New drug target in humans activates brown fat to burn excess energy


Scientists have previously shown how to activate energy-burning brown fat in mice, which helps shed weight and improves health. Results have been hard to replicate in humans, but a new study has found that we might be targeting the wrong receptor in our bodies.

The form of fat that we’re all so frustratingly familiar with is white fat. This is the stuff that builds up around our bellies and thighs, as our bodies try to store excess energy for later. But it’s not the only type we have – there’s also brown fat, which burns stored energy to produce body heat, in a process called thermogenesis.

Scientists have been trying to find ways to convert white fat to brown, and activate it to burn energy. Such an advance could not only help us shed some pounds, but also treat obesity and related health problems like type 2 diabetes. While there’s been some success in mouse studies, human trials have largely failed to get results.

But now, researchers at the Universities of Sherbrooke and Copenhagen have found why that might be the case. In mouse studies, scientists have successfully targeted beta3-adrenergic receptors (b3-AR), but these don’t seem to work well in humans. Instead, the new study found that a similar receptor called b2-AR helps stimulate thermogenesis.

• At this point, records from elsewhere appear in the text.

/-- No step but the one that takes the reset input changes a faulted block (R125). -/
theorem step_block_of_faulted {s t : State} {f : Cause × Chan} (hf : s.eng.fault = some f)
    (hin : ∀ rest, s.input ≠ .hardwareReset :: rest) (h : step s = .next t) : t.block = s.block := by
  rcases step_cases h with ⟨-, rfl⟩ | ⟨rest, hreset, -⟩ | ⟨p, rest, -, ⟨i, -, hexec⟩ | ⟨-, rfl⟩⟩
  · rfl
  · exact absurd hreset (hin rest)
  · exact (effect_of_exec hexec).block_of_faulted hf
  · rfl

/-- Settles O50. -/
theorem faultRegisterHoldsCauseAndChannel : Obligations.FaultRegisterHoldsCauseAndChannel := by
  refine ⟨fun s hs => ?_, fun s cause c hs => ?_, fun s t f hs hin h => ?_⟩
  · have hread := reads_fault s
    rwa [hs] at hread
  · obtain ⟨hne, hcause, hchan, hzero⟩ := faultWord_layout cause c
    refine ⟨faultWord s.eng.fault, reads_fault s, ?_⟩
    rw [hs, hcause, hchan]
    refine ⟨hne, ?_, ?_, hzero⟩
    · cases cause <;> rfl
    · cases c <;> rfl
  · rw [State.eng, step_block_of_faulted hs hin h]
    exact hs

end Sys2Proof.Machine
end

section
/-! Successive drains of one channel (R36, R42; O23). -/

namespace Sys2Proof.Machine

/-! ### Draining while enough is queued -/

theorem ChannelState.ready_of_le {x : ChannelState} {n : Nat} (h : n ≤ x.outQ.length) : x.ready n = n := by
  rw [ready_eq, Nat.min_eq_left h]

theorem ChannelState.shortfall_of_le {x : ChannelState} {n : Nat} (h : n ≤ x.outQ.length) : x.shortfall n = 0 :=
  Nat.sub_eq_zero_of_le h

/-- With `n` samples queued, a `DRAIN` of `n` delivers the `n` oldest and no zero (R67). -/
theorem ChannelState.drained_of_le {x : ChannelState} {n : Nat} (h : n ≤ x.outQ.length) :
    x.drained n = x.outQ.take n := by
  rw [drained, ready_of_le h, shortfall_of_le h]
  rfl

theorem ChannelState.drain_of_le {x : ChannelState} {n : Nat} (h : n ≤ x.outQ.length) :
    x.drain n = { x with outQ := x.outQ.drop n, lat := 0 } := by
  rw [drain, ready_of_le h, shortfall_of_le h]

section
variable {x : ChannelState} {n m : Nat}

/-- What the first of two drains leaves queued is enough for the second. -/
theorem ChannelState.le_length_drain_outQ (h : n + m ≤ x.outQ.length) : m ≤ (x.drain n).outQ.length := by
  rw [drain_of_le (by omega), List.length_drop]
  omega

theorem ChannelState.drained_add (h : n + m ≤ x.outQ.length) :
    x.drained (n + m) = x.drained n ++ (x.drain n).drained m := by
  have hn : n ≤ x.outQ.length := by omega
  rw [drained_of_le h, drained_of_le hn, drained_of_le (le_length_drain_outQ h), drain_of_le hn, List.take_add]

theorem ChannelState.drain_add (h : n + m ≤ x.outQ.length) : x.drain (n + m) = (x.drain n).drain m := by
  rw [drain_of_le h, drain_of_le (le_length_drain_outQ h), drain_of_le (by omega), List.drop_drop]
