-- ==== Sys2Proof/Machine/Regs.lean ====
section
/-!
DEFINITION. The register map: every register field of the window with its place, its type under R599 and its reset
value. The Clause 45 places of MMDs 1, 3 and 7 are PRESUMED from the family (assumption 3); every other field is
from the register tables of spec/.
-/
namespace Sys2Proof.Machine

/-- The field types of R599 of 13_registers_and_mdio.md. LK and WO exist in no register of B0 (R806). -/
inductive FType where
  | ro | rw | w1c | go | cnt
  deriving DecidableEq, Repr

/-- A register field: the offset of its word from its group's base, its bits, its type and its reset value. -/
structure Fld where
  reg : Nat
  hi : Nat
  lo : Nat
  ty : FType
  rst : Nat
  deriving DecidableEq, Repr

/-- The number of bits of a field. -/
def fldWidth (f : Fld) : Nat := f.hi - f.lo + 1

/-- Field number i of a word whose fields stand one bit each from bit `lo` up. -/
def bitFld (f : Fld) (i : Nat) : Fld := ⟨f.reg, f.lo + i, f.lo + i, f.ty, f.rst / 2 ^ i % 2⟩

namespace F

A diagram showing the different receptors in mice and humans that could activate brown adipose tissue (BAT)

A diagram showing the different receptors in mice and humans that could activate brown adipose tissue (BAT). University of Copenhagen

“We show that perhaps we were aiming for the wrong target all along,” says Denis Blondin, an author of the study. “In contrast to rodents, human (brown fat) is activated through the stimulation of the beta2-adrenergic receptor, the same receptor responsible for the release of fat from our white adipose tissue.”

With this new target identified, the researchers say that a further phase of study will begin in the coming months to find drugs that can activate this receptor to help burn off brown fat.

“Activation of brown fat burns calories, improves insulin sensitivity and even affects appetite regulation,” says Camilla Schéele, an author of the study. “Our data reveals a previously unknown key to unlocking these functions in humans, which would potentially be of great gain for people living with obesity or type 2 diabetes.”

The research was published in the journal Cell Metabolism.